History

Nazi Germany
- Name: U-649
- Ordered: 10 April 1941
- Builder: Blohm & Voss, Hamburg
- Yard number: 625
- Laid down: 12 January 1942
- Launched: 30 September 1942
- Commissioned: 19 November 1942
- Fate: Sank in collision with U-232 in the Baltic Sea on 24 February 1943

General characteristics
- Class & type: Type VIIC submarine
- Displacement: 769 t (757 long tons) surfaced; 871 t (857 long tons) submerged;
- Length: 67.10 m (220 ft 2 in) (o/a); 50.50 m (165 ft 8 in) (pressure hull);
- Beam: 6.20 m (20 ft 4 in) (o/a); 4.70 m (15 ft 5 in) (pressure hull);
- Height: 9.60 m (31 ft 6 in)
- Draught: 4.74 m (15 ft 7 in)
- Installed power: 2,800–3,200 PS (2,100–2,400 kW; 2,800–3,200 bhp) (diesels); 750 PS (550 kW; 740 shp) (electric);
- Propulsion: 2 shafts; 2 × diesel engines; 2 × electric motors;
- Speed: 17.7 knots (32.8 km/h; 20.4 mph) surfaced; 7.6 knots (14.1 km/h; 8.7 mph) submerged;
- Range: 8,500 nmi (15,700 km; 9,800 mi) at 10 knots (19 km/h; 12 mph) surfaced; 80 nmi (150 km; 92 mi) at 4 knots (7.4 km/h; 4.6 mph) submerged;
- Test depth: 230 m (750 ft); Crush depth: 250–295 m (820–968 ft);
- Complement: 4 officers, 40–56 enlisted
- Armament: 5 × torpedo tubes (four bow, one stern); 14 × 53.3 cm (21 in) torpedoes or 26 TMA mines; 1 × 8.8 cm (3.46 in) deck gun (220 rounds); 1 × twin 2 cm (0.79 in) C/30 anti-aircraft gun;

Service record
- Part of: 5th U-boat Flotilla; 19 November 1942 – 24 February 1943;
- Identification codes: M 50 727
- Commanders: Oblt.z.S. Raimund Tiesler; 19 November 1942 – 24 February 1943;
- Operations: None
- Victories: None

= German submarine U-649 =

German World War II submarine

German submarine U-649 was a Type VIIC U-boat of Nazi Germany's Kriegsmarine during World War II. The submarine was laid down on 12 January 1942 at the Blohm & Voss yard at Hamburg, launched on 30 September 1942, and commissioned on 19 November 1942 under the command of Oberleutnant zur See Raimund Tiesler.

==Design==
German Type VIIC submarines were preceded by the shorter Type VIIB submarines. U-649 had a displacement of 769 t when at the surface and 871 t while submerged. She had a total length of 67.10 m, a pressure hull length of 50.50 m, a beam of 6.20 m, a height of 9.60 m, and a draught of 4.74 m. The submarine was powered by two Germaniawerft F46 four-stroke, six-cylinder supercharged diesel engines producing a total of 2800 to 3200 PS for use while surfaced, two Brown, Boveri & Cie GG UB 720/8 double-acting electric motors producing a total of 750 PS for use while submerged. She had two shafts and two 1.23 m propellers. The boat was capable of operating at depths of up to 230 m.
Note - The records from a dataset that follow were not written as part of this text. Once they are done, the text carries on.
@[simp] theorem coreAsk_upholds (i : Init) (acc : Access) (va : Word) (h : z.upholds s) :
    z.upholdsAcc (s.coreAsk i acc va) := by
  have ha : z.upholdsAdmit (s.atRouter i acc) := by simp [h]
  unfold State.coreAsk
  split
  · exact accBy_upholds _ _ _ h
  · split
    · simp
    · split
      · dsimp only
        split <;> simp [h]
      · simp
      · next t e =>
        have ht : z.upholds t := by simpa [e] using ha
        simp [ht]
      · simp [h]

@[simp] theorem fill_upholds (i : Init) (pa : ℕ) (va : Word) (h : z.upholds s) : z.upholdsAcc (s.fill i pa va) := by
  simp [State.fill, h]

@[simp] theorem cachedLoad_upholds (pa n : ℕ) (va : Word) (h : z.upholds s) : z.upholdsAcc (s.cachedLoad pa n va) := by
  have hf : z.upholdsAcc ((s.coreEvent 0x003 pa).fill initCore pa va) := by simp [h]
  unfold State.cachedLoad
  split
  · simp [h]
  · split
    · next e =>
      rw [e] at hf
      simp [upholdsAcc_ok.1 hf]
    · exact hf

@[simp] theorem cachedStore_upholds (pa : ℕ) (bs : List Byte) (va : Word) (h : z.upholds s) :
    z.upholdsAcc (s.cachedStore pa bs va) := by
  have hf : z.upholdsAcc ((s.coreEvent 0x003 pa).fill initCore pa va) := by simp [h]
  have hthrough : ∀ t, z.upholds t → z.upholdsAcc (t.coreAsk initCore (accOf pa bs.length (some bs)) va) :=
    fun t ht => coreAsk_upholds _ _ _ ht
  unfold State.cachedStore
  extract_lets through
  split
  · simp [h]
  · split
    · next e =>
      rw [e] at hf
      simp [upholdsAcc_ok.1 hf]
    · next t _ e =>
      rw [e] at hf
      have ht : z.upholds t := hf
      split
      · exact ht
      · have hu := hthrough t ht
        split
        · next e' =>
          rw [show t.coreAsk _ _ _ = _ from e'] at hu
          exact hu
        · exact hu
    · exact hf
  · have hs := hthrough s h
    split
    · next e =>
      rw [show s.coreAsk _ _ _ = _ from e] at hs
      simp [upholdsAcc_ok.1 hs]
    · exact hs
  · exact hthrough s h

@[simp] theorem dropAliased_upholds (pa : ℕ) (wr : Option (List Byte)) : z.upholds (s.dropAliased pa wr) ↔ z.upholds s := by
  unfold State.dropAliased
  split <;> simp

@[simp] theorem dataAcc_upholds (va : Word) (n : ℕ) (wr : Option (List Byte)) (h : z.upholds s) :
    z.upholdsAcc (s.dataAcc va n wr) := by
  unfold State.dataAcc
  split
  · exact h
  · next pa _ =>
    have hs : z.upholds (s.coreEvent 0x004 pa) := by simp [h]
    split
    · simp
    · extract_lets s'
      split
      · split <;> simp [s', hs]
      · have ha : z.upholdsAcc (s'.coreAsk initCore (accOf pa n wr) va) := coreAsk_upholds _ _ _ hs
        split
        · next e =>
          rw [e] at ha
          simp [upholdsAcc_ok.1 ha]
        · exact ha

@[simp] theorem coreAcc_upholds (va : Word) (n : ℕ) (wr : Option (List Byte)) (h : z.upholds s) :
    z.upholdsAcc (s.coreAcc va n wr) := by
  have ha := dataAcc_upholds va n wr h
  unfold State.coreAcc
  split
  · next e =>
    rw [e] at ha
    split <;> exact ha
  · exact ha

theorem accsGo_upholds {z s0 s : State} (bad : Bool) (data : List Byte) (l : List (Word × ℕ × Option (List Byte)))
    (h0 : z.upholds s0)
    (h : z.upholds s) : z.upholdsAcc (State.accsGo s0 s bad data l) := by
  induction l generalizing s bad data with
  | nil => exact h
  | cons e l ih =>
    obtain ⟨va, n, wr⟩ := e
    have ha := coreAcc_upholds va n wr h
    have hb := coreAcc_upholds va n wr h0
    unfold State.accsGo
    split
    · next e =>
      rw [e] at ha
      exact ih _ _ ha
    · split
      · next e =>
        rw [e] at hb
        exact hb
      · exact h0
    · exact ha

@[simp] theorem coreAccs_upholds (l : List (Word × ℕ × Option (List Byte))) (h : z.upholds s) :
    z.upholdsAcc (s.coreAccs l) := by
  unfold State.coreAccs
  split
  · exact h
  · exact accsGo_upholds _ _ _ h h

theorem then_upholds {a : Acc} {k : State → Bool → List Byte → Did} (ha : z.upholdsAcc a)
    (hk : ∀ t b d, z.upholds t → z.upholdsDid (k t b d)) : z.upholdsDid (a.then_ k) := by
  cases a with
  | ok s b d => exact hk s b d ha
  | early s t => exact ha
  | gone s => exact ha
  | _ => trivial

@[simp] theorem coreAcc_then_upholds (va : Word) (n : ℕ) (wr : Option (List Byte)) (k : State → Bool → List Byte → Did)
    (h : z.upholds s) (hk : ∀ t b d, z.upholds t → z.upholdsDid (k t b d)) : z.upholdsDid ((s.coreAcc va n wr).then_ k) :=
  then_upholds (coreAcc_upholds _ _ _ h) hk

@[simp] theorem coreAccs_then_upholds (l : List (Word × ℕ × Option (List Byte))) (k : State → Bool → List Byte → Did)
    (h : z.upholds s) (hk : ∀ t b d, z.upholds t → z.upholdsDid (k t b d)) : z.upholdsDid ((s.coreAccs l).then_ k) :=
  then_upholds (coreAccs_upholds _ h) hk

@[simp] theorem eccDone_upholds (bad : Bool) (va : Word) (h : z.upholds s) : z.upholdsDid (eccDone bad va s) := by
  simp [eccDone, h]

@[simp] theorem fetchWord_upholds (va : Word) (h : z.upholds s) : z.upholdsAcc (s.fetchWord va) := by
  unfold State.fetchWord
  split
  · exact h
  · split
    · exact h
    · next pa _ =>
      split
      · exact h
      · split
        · trivial
        · extract_lets t
          have ht : z.upholdsAcc t := by
            unfold t
            split <;> simp [h]
          clear_value t
          split
          · have hu := upholdsAcc_ok.1 ht
            split <;> exact hu
          · exact ht
          · exact ht

@[simp] theorem takeTrap_upholds (t : Trap) : z.upholds (s.takeTrap t) ↔ z.upholds s := by simp [State.takeTrap]

@[simp] theorem noFault_upholds (k : State → Did) (hs : z.upholds s) (hk : ∀ v0, z.upholds v0 → z.upholdsDid (k v0)) :
    z.upholdsDid (s.noFault k) := by
  simp [State.noFault, hs, hk]

@[simp] theorem takeArrayFault_upholds : z.upholds s.takeArrayFault ↔ z.upholds s := by
  unfold State.takeArrayFault
  split <;> simp

@[simp] theorem stepDone_upholds : z.upholds s.stepDone ↔ z.upholds s := by simp [State.stepDone]
@[simp] theorem completes_upholds : z.upholds s.completes ↔ z.upholds s := by simp [State.completes]

@[simp] theorem retire_upholds (sup : Bool) (pc : Word) (isArray : Bool) : z.upholds (s.retire sup pc isArray) ↔ z.upholds s := by
  simp [State.retire]

@[simp] theorem advance_upholds (o : CoreOp) : z.upholds (s.advance o) ↔ z.upholds s := by
  unfold State.advance
  dsimp only
  (repeat' split) <;> simp

@[simp] theorem jump_upholds (pc : Word) : z.upholds (s.jump pc) ↔ z.upholds s := by simp [State.jump]

@[simp] theorem holdsOnce_upholds (i : Init) (acc : Access) (h : z.upholds s) : z.upholds (s.holdsOnce i acc) := by
  have ha : z.upholdsAdmit (s.atRouter i acc) := by simp [h]
  unfold State.holdsOnce
  split
  · exact h
  · split
    · next e => simpa [e] using ha
    · exact h

@[simp] theorem takeInterrupt_upholds : z.upholds s.takeInterrupt ↔ z.upholds s := by
  unfold State.takeInterrupt
  split <;> simp

@[simp] theorem waitOver_upholds : z.upholds s.waitOver ↔ z.upholds s := by simp [State.waitOver]
@[simp] theorem waitBegins_upholds : z.upholds s.waitBegins ↔ z.upholds s := by simp [State.waitBegins]

@[simp] theorem conclude_upholds (o : CoreOp) (d : Did) (h : z.upholds s) (hd : z.upholdsDid d) :
    z.upholdsRes (s.conclude o d) := by
  unfold State.conclude
  extract_lets pc sup saved unheld
  have hu : ∀ t, z.upholds t → z.upholds (unheld t) := fun t ht => ht
  have hr : ∀ t b, z.upholds t → z.upholds (t.retire sup pc b) := fun t b ht => by simp [ht]
  clear_value unheld
  cases d <;> dsimp -zeta only
  case next t => simp [hr t _ hd]
  case goto t a => simp [hr t _ hd]
  case armed t => simp [hu _ (hr t _ hd)]
  case again t =>
    extract_lets u
    have : z.upholds u := hu _ (hr t _ hd)
    simpa [↓upholds_mk, ↓fits_fold]
  case early t e => simp [↓upholds_mk, ↓fits_fold, upholdsDid_early.1 hd]
  case after t e => simp [hr t _ hd]
  case late t e more =>
    extract_lets r u p
    have h1 : z.upholds r := hr t _ hd
    clear_value r
    have h2 : z.upholds u := by unfold u; split <;> simp [h1]
    clear_value u
    simp [h2]
  case waits => simp [↓upholds_mk, ↓fits_fold, h]
  case holds i acc =>
    extract_lets t
    have : z.upholds t := by simp [t, h]
    clear_value t
    exact upholdsRes_next.2 this
  case badReg t =>
    extract_lets c
    simp [↓upholds_mk, ↓fits_fold, h]
  case recover t => simp [hr t _ hd]
  case wait t => simp [hr t _ hd]
  case gone t => exact upholdsRes_next.2 hd
  case cannot => exact upholdsRes_next.2 h

@[simp] theorem illegalRepeat_upholds (r : Repeat) : z.upholds (s.illegalRepeat r) ↔ z.upholds s := by simp [State.illegalRepeat]
@[simp] theorem skip_upholds (o : CoreOp) : z.upholds (s.skip o) ↔ z.upholds s := by simp [State.skip]
@[simp] theorem clearRsm_upholds (o : CoreOp) : z.upholds (s.clearRsm o) ↔ z.upholds s := by simp [State.clearRsm]

@[simp] theorem afterFetch_upholds {t : State} (o : CoreOp) (body : State → Did) (hs : z.upholds s) (ht : z.upholds t)
    (hbody : ∀ v0, z.upholds v0 → z.upholdsDid (body v0)) :
    z.upholdsRes (s.afterFetch t o body) := by
  unfold State.afterFetch
  split <;> simp [hs, ht, hbody]

@[simp] theorem breakAt_upholds {t : State} (o : CoreOp) (body : State → Did) (h : z.upholds s) (ht : z.upholds t)
    (hbody : ∀ u, z.upholds u → z.upholdsDid (body u)) : z.upholdsRes (s.breakAt t o body) := by
  have hb : z.upholdsDid (body (t.clearRsm o)) := hbody _ (by simp [ht])
  unfold State.breakAt
  extract_lets hit
  have hh : z.upholdsDid hit := ht
  clear_value hit
  split
  · simp [ht]
  · split
    · next e =>
      rw [e] at hb
      refine conclude_upholds _ _ h ?_
      split
      · exact hh
      · exact hb
    · next e =>
      rw [e] at hb
      exact conclude_upholds _ _ h hb
    · exact upholdsRes_next.2 h
    · exact conclude_upholds _ _ h hh

@[simp] theorem runCore_upholds (o : CoreOp) (body : State → Did) (h : z.upholds s)
    (hbody : ∀ t, z.upholds t → z.upholdsDid (body t)) : z.upholdsRes (s.runCore o body) := by
  unfold State.runCore
  split
  · exact upholdsRes_next.2 h
  · split
    · simp [h]
    · extract_lets s1 a b
      have h1 : z.upholds s1 := by simp [s1, h]
      have ha : z.upholdsAcc a := fetchWord_upholds _ h1
      clear_value a
      have hb : z.upholdsAcc b := by
        unfold b
        split
        · split
          · next t _ _ =>
            exact fetchWord_upholds _ (upholdsAcc_ok.1 ha)
          · exact ha
        · exact ha
      clear_value b
      split
      · exact conclude_upholds _ _ h (hbody _ h1)
      · split
        · split
          · exact upholdsRes_next.2 h
          · split
            · exact breakAt_upholds _ _ h hb hbody
            · exact afterFetch_upholds _ _ h hb hbody
        · exact conclude_upholds _ _ h (then_upholds hb fun _ _ _ ht => ht)

-- ScalarInt

@[simp] theorem illegal_upholds (w : Word) (h : z.upholds s) : z.upholdsDid (s.illegal w) := by simp [State.illegal, h]
@[simp] theorem unprivileged_upholds (h : z.upholds s) : z.upholdsDid s.unprivileged := by simp [State.unprivileged, h]

@[simp] theorem windowed_upholds (i : Instr) (body : State → Did) (hs : z.upholds s)
    (hbody : ∀ v0, z.upholds v0 → z.upholdsDid (body v0)) :
    z.upholdsRes (s.windowed i body) := by
  simp +contextual [State.windowed, hs, hbody]

@[simp] theorem setFlags_upholds (r : IntRes) : z.upholds (s.setFlags r) ↔ z.upholds s := by simp [State.setFlags]
@[simp] theorem intEnd_upholds (r : IntRes) (h : z.upholds s) : z.upholdsDid (intEnd r s) := by simp [intEnd, h]

@[simp] theorem intTo_upholds (rd : BitVec 5) (r : IntRes) (h : z.upholds s) : z.upholdsDid (s.intTo rd r) := by
  simp [State.intTo, h]

@[simp] theorem intOp3_upholds (rd ra rb : BitVec 5) (f : State → ℕ → ℕ → IntRes) (h : z.upholds s) :
    z.upholdsDid (intOp3 rd ra rb f s) :=
  getW_upholds _ _ h fun _ _ ht => getW_upholds _ _ ht fun _ _ hu => intTo_upholds _ _ hu

@[simp] theorem intOp2_upholds (rd ra : BitVec 5) (f : State → ℕ → IntRes) (h : z.upholds s) :
    z.upholdsDid (intOp2 rd ra f s) := by
  simp +contextual [intOp2, h]

@[simp] theorem execAdd_upholds (rd ra rb : BitVec 5) (h : z.upholds s) : z.upholdsRes (execAdd rd ra rb s) := by
  simp +contextual [execAdd, h]

@[simp] theorem execAdc_upholds (rd ra rb : BitVec 5) (h : z.upholds s) : z.upholdsRes (execAdc rd ra rb s) := by
  simp +contextual [execAdc, h]

@[simp] theorem execSub_upholds (rd ra rb : BitVec 5) (h : z.upholds s) : z.upholdsRes (execSub rd ra rb s) := by
  simp +contextual [execSub, h]

@[simp] theorem execSbc_upholds (rd ra rb : BitVec 5) (h : z.upholds s) : z.upholdsRes (execSbc rd ra rb s) := by
  simp +contextual [execSbc, h]

@[simp] theorem execCmp_upholds (ra rb : BitVec 5) (h : z.upholds s) : z.upholdsRes (execCmp ra rb s) :=
  windowed_upholds _ _ h fun _ ht => getW_upholds _ _ ht fun _ _ hu => getW_upholds _ _ hu fun _ _ hv => by simp [hv]

@[simp] theorem execNeg_upholds (rd ra : BitVec 5) (h : z.upholds s) : z.upholdsRes (execNeg rd ra s) := by
  simp +contextual [execNeg, h]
The submarine had a maximum surface speed of 17.7 kn and a maximum submerged speed of 7.6 kn. When submerged, the boat could operate for 80 nmi at 4 kn; when surfaced, she could travel 8500 nmi at 10 kn. U-649 was fitted with five 53.3 cm torpedo tubes (four fitted at the bow and one at the stern), fourteen torpedoes, one 8.8 cm SK C/35 naval gun, 220 rounds, and one twin 2 cm C/30 anti-aircraft gun. The boat had a complement of between forty-four and sixty.

==Service history==
Attached to 5th U-boat Flotilla based at Kiel, U-649 never completed her training but sank in a collision with during training in the Baltic Sea on 24 February 1943. Of the crew of 46, eleven survived.